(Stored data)

#####

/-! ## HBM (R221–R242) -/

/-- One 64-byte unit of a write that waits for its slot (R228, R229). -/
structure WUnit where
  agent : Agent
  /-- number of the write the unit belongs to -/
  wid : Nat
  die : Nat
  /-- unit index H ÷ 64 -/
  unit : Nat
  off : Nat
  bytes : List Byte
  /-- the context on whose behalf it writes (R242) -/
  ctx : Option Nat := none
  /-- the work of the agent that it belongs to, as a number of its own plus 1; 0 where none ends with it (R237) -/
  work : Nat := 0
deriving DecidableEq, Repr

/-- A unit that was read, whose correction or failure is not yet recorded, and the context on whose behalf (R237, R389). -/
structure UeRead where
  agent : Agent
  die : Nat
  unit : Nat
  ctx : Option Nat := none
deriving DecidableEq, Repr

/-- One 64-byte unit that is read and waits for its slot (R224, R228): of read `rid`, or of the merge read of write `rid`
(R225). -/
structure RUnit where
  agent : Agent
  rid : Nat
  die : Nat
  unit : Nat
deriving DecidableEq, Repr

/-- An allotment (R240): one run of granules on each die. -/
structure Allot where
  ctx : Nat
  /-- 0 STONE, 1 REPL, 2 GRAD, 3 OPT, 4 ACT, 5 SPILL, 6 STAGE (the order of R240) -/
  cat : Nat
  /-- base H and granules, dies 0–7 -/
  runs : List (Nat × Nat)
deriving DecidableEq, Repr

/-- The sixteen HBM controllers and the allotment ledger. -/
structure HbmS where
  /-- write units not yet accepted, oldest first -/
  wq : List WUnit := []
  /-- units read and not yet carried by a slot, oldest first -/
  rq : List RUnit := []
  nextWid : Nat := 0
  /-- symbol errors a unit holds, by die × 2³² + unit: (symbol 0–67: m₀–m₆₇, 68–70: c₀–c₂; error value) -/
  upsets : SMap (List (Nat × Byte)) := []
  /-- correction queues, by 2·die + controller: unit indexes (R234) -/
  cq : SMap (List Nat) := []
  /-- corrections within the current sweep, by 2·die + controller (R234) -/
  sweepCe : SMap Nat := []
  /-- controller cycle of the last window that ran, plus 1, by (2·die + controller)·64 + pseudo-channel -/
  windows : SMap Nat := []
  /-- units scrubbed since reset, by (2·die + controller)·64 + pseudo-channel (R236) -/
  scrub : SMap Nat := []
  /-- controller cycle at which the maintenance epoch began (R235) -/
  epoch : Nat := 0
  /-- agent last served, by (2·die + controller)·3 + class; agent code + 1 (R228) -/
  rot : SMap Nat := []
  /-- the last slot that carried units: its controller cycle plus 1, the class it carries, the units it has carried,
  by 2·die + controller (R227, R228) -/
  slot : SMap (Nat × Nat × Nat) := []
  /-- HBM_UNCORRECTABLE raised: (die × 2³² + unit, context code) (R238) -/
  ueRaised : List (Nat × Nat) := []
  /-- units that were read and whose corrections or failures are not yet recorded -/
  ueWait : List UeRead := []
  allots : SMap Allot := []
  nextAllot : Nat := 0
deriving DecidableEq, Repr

#####

(DIRECTIONS) Filter the records above down to the lines containing "SMap".

(WRITTEN RESPONSE)
  upsets : SMap (List (Nat × Byte)) := []
  cq : SMap (List Nat) := []
  sweepCe : SMap Nat := []
  windows : SMap Nat := []
  scrub : SMap Nat := []
  rot : SMap Nat := []
  slot : SMap (Nat × Nat × Nat) := []
  allots : SMap Allot := []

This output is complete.